Problem requirements »
Would you transcribe the line containing "(s.setP v).ram = s.ram := rfl" and every line after it, through the end of the records below, exactly and with nothing else?

(Stored data)
▼▼▼

-- ==== Sys2Proof/Laws/State.lean ====
section
/-! SUPPORT. One lemma for each field of State after each register or field write. -/

namespace Sys2Proof.Machine.State

/-! ### `setA` -/

@[simp] theorem setA_a (v : Byte) (s : State) : (s.setA v).a = v := rfl
@[simp] theorem setA_x (v : Byte) (s : State) : (s.setA v).x = s.x := rfl
@[simp] theorem setA_y (v : Byte) (s : State) : (s.setA v).y = s.y := rfl
@[simp] theorem setA_sp (v : Byte) (s : State) : (s.setA v).sp = s.sp := rfl
@[simp] theorem setA_p (v : Byte) (s : State) : (s.setA v).p = s.p := rfl
@[simp] theorem setA_pc (v : Byte) (s : State) : (s.setA v).pc = s.pc := rfl
@[simp] theorem setA_cycles (v : Byte) (s : State) : (s.setA v).cycles = s.cycles := rfl
@[simp] theorem setA_nmiPending (v : Byte) (s : State) : (s.setA v).nmiPending = s.nmiPending := rfl
@[simp] theorem setA_nmiPrev (v : Byte) (s : State) : (s.setA v).nmiPrev = s.nmiPrev := rfl
@[simp] theorem setA_irqLine (v : Byte) (s : State) : (s.setA v).irqLine = s.irqLine := rfl
@[simp] theorem setA_halted (v : Byte) (s : State) : (s.setA v).halted = s.halted := rfl
@[simp] theorem setA_dmaPage (v : Byte) (s : State) : (s.setA v).dmaPage = s.dmaPage := rfl
@[simp] theorem setA_ram (v : Byte) (s : State) : (s.setA v).ram = s.ram := rfl
@[simp] theorem setA_cart (v : Byte) (s : State) : (s.setA v).cart = s.cart := rfl
@[simp] theorem setA_env (v : Byte) (s : State) : (s.setA v).env = s.env := rfl
@[simp] theorem setA_out (v : Byte) (s : State) : (s.setA v).out = s.out := rfl

/-! ### `setX` -/

@[simp] theorem setX_a (v : Byte) (s : State) : (s.setX v).a = s.a := rfl
@[simp] theorem setX_x (v : Byte) (s : State) : (s.setX v).x = v := rfl
@[simp] theorem setX_y (v : Byte) (s : State) : (s.setX v).y = s.y := rfl
@[simp] theorem setX_sp (v : Byte) (s : State) : (s.setX v).sp = s.sp := rfl
@[simp] theorem setX_p (v : Byte) (s : State) : (s.setX v).p = s.p := rfl
@[simp] theorem setX_pc (v : Byte) (s : State) : (s.setX v).pc = s.pc := rfl
@[simp] theorem setX_cycles (v : Byte) (s : State) : (s.setX v).cycles = s.cycles := rfl
@[simp] theorem setX_nmiPending (v : Byte) (s : State) : (s.setX v).nmiPending = s.nmiPending := rfl
@[simp] theorem setX_nmiPrev (v : Byte) (s : State) : (s.setX v).nmiPrev = s.nmiPrev := rfl
@[simp] theorem setX_irqLine (v : Byte) (s : State) : (s.setX v).irqLine = s.irqLine := rfl
@[simp] theorem setX_halted (v : Byte) (s : State) : (s.setX v).halted = s.halted := rfl
@[simp] theorem setX_dmaPage (v : Byte) (s : State) : (s.setX v).dmaPage = s.dmaPage := rfl
@[simp] theorem setX_ram (v : Byte) (s : State) : (s.setX v).ram = s.ram := rfl
@[simp] theorem setX_cart (v : Byte) (s : State) : (s.setX v).cart = s.cart := rfl
@[simp] theorem setX_env (v : Byte) (s : State) : (s.setX v).env = s.env := rfl
@[simp] theorem setX_out (v : Byte) (s : State) : (s.setX v).out = s.out := rfl

/-! ### `setY` -/

@[simp] theorem setY_a (v : Byte) (s : State) : (s.setY v).a = s.a := rfl
@[simp] theorem setY_x (v : Byte) (s : State) : (s.setY v).x = s.x := rfl
@[simp] theorem setY_y (v : Byte) (s : State) : (s.setY v).y = v := rfl
@[simp] theorem setY_sp (v : Byte) (s : State) : (s.setY v).sp = s.sp := rfl
@[simp] theorem setY_p (v : Byte) (s : State) : (s.setY v).p = s.p := rfl
@[simp] theorem setY_pc (v : Byte) (s : State) : (s.setY v).pc = s.pc := rfl
@[simp] theorem setY_cycles (v : Byte) (s : State) : (s.setY v).cycles = s.cycles := rfl
@[simp] theorem setY_nmiPending (v : Byte) (s : State) : (s.setY v).nmiPending = s.nmiPending := rfl
@[simp] theorem setY_nmiPrev (v : Byte) (s : State) : (s.setY v).nmiPrev = s.nmiPrev := rfl
@[simp] theorem setY_irqLine (v : Byte) (s : State) : (s.setY v).irqLine = s.irqLine := rfl
@[simp] theorem setY_halted (v : Byte) (s : State) : (s.setY v).halted = s.halted := rfl
@[simp] theorem setY_dmaPage (v : Byte) (s : State) : (s.setY v).dmaPage = s.dmaPage := rfl
@[simp] theorem setY_ram (v : Byte) (s : State) : (s.setY v).ram = s.ram := rfl
@[simp] theorem setY_cart (v : Byte) (s : State) : (s.setY v).cart = s.cart := rfl
@[simp] theorem setY_env (v : Byte) (s : State) : (s.setY v).env = s.env := rfl
@[simp] theorem setY_out (v : Byte) (s : State) : (s.setY v).out = s.out := rfl

/-! ### `setSP` -/

@[simp] theorem setSP_a (v : Byte) (s : State) : (s.setSP v).a = s.a := rfl
@[simp] theorem setSP_x (v : Byte) (s : State) : (s.setSP v).x = s.x := rfl
@[simp] theorem setSP_y (v : Byte) (s : State) : (s.setSP v).y = s.y := rfl
@[simp] theorem setSP_sp (v : Byte) (s : State) : (s.setSP v).sp = v := rfl
@[simp] theorem setSP_p (v : Byte) (s : State) : (s.setSP v).p = s.p := rfl
@[simp] theorem setSP_pc (v : Byte) (s : State) : (s.setSP v).pc = s.pc := rfl
@[simp] theorem setSP_cycles (v : Byte) (s : State) : (s.setSP v).cycles = s.cycles := rfl
@[simp] theorem setSP_nmiPending (v : Byte) (s : State) : (s.setSP v).nmiPending = s.nmiPending := rfl
@[simp] theorem setSP_nmiPrev (v : Byte) (s : State) : (s.setSP v).nmiPrev = s.nmiPrev := rfl
@[simp] theorem setSP_irqLine (v : Byte) (s : State) : (s.setSP v).irqLine = s.irqLine := rfl
@[simp] theorem setSP_halted (v : Byte) (s : State) : (s.setSP v).halted = s.halted := rfl
@[simp] theorem setSP_dmaPage (v : Byte) (s : State) : (s.setSP v).dmaPage = s.dmaPage := rfl
@[simp] theorem setSP_ram (v : Byte) (s : State) : (s.setSP v).ram = s.ram := rfl
@[simp] theorem setSP_cart (v : Byte) (s : State) : (s.setSP v).cart = s.cart := rfl
@[simp] theorem setSP_env (v : Byte) (s : State) : (s.setSP v).env = s.env := rfl
@[simp] theorem setSP_out (v : Byte) (s : State) : (s.setSP v).out = s.out := rfl

/-! ### `setP` -/

@[simp] theorem setP_a (v : Byte) (s : State) : (s.setP v).a = s.a := rfl
@[simp] theorem setP_x (v : Byte) (s : State) : (s.setP v).x = s.x := rfl
@[simp] theorem setP_y (v : Byte) (s : State) : (s.setP v).y = s.y := rfl
@[simp] theorem setP_sp (v : Byte) (s : State) : (s.setP v).sp = s.sp := rfl
@[simp] theorem setP_p (v : Byte) (s : State) : (s.setP v).p = v := rfl
@[simp] theorem setP_pc (v : Byte) (s : State) : (s.setP v).pc = s.pc := rfl
@[simp] theorem setP_cycles (v : Byte) (s : State) : (s.setP v).cycles = s.cycles := rfl
@[simp] theorem setP_nmiPending (v : Byte) (s : State) : (s.setP v).nmiPending = s.nmiPending := rfl
@[simp] theorem setP_nmiPrev (v : Byte) (s : State) : (s.setP v).nmiPrev = s.nmiPrev := rfl
@[simp] theorem setP_irqLine (v : Byte) (s : State) : (s.setP v).irqLine = s.irqLine := rfl
@[simp] theorem setP_halted (v : Byte) (s : State) : (s.setP v).halted = s.halted := rfl
@[simp] theorem setP_dmaPage (v : Byte) (s : State) : (s.setP v).dmaPage = s.dmaPage := rfl
@[simp] theorem setP_ram (v : Byte) (s : State) : (s.setP v).ram = s.ram := rfl
@[simp] theorem setP_cart (v : Byte) (s : State) : (s.setP v).cart = s.cart := rfl
@[simp] theorem setP_env (v : Byte) (s : State) : (s.setP v).env = s.env := rfl
@[simp] theorem setP_out (v : Byte) (s : State) : (s.setP v).out = s.out := rfl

▲▲▲

The completed task »
@[simp] theorem setP_ram (v : Byte) (s : State) : (s.setP v).ram = s.ram := rfl
@[simp] theorem setP_cart (v : Byte) (s : State) : (s.setP v).cart = s.cart := rfl
@[simp] theorem setP_env (v : Byte) (s : State) : (s.setP v).env = s.env := rfl
@[simp] theorem setP_out (v : Byte) (s : State) : (s.setP v).out = s.out := rfl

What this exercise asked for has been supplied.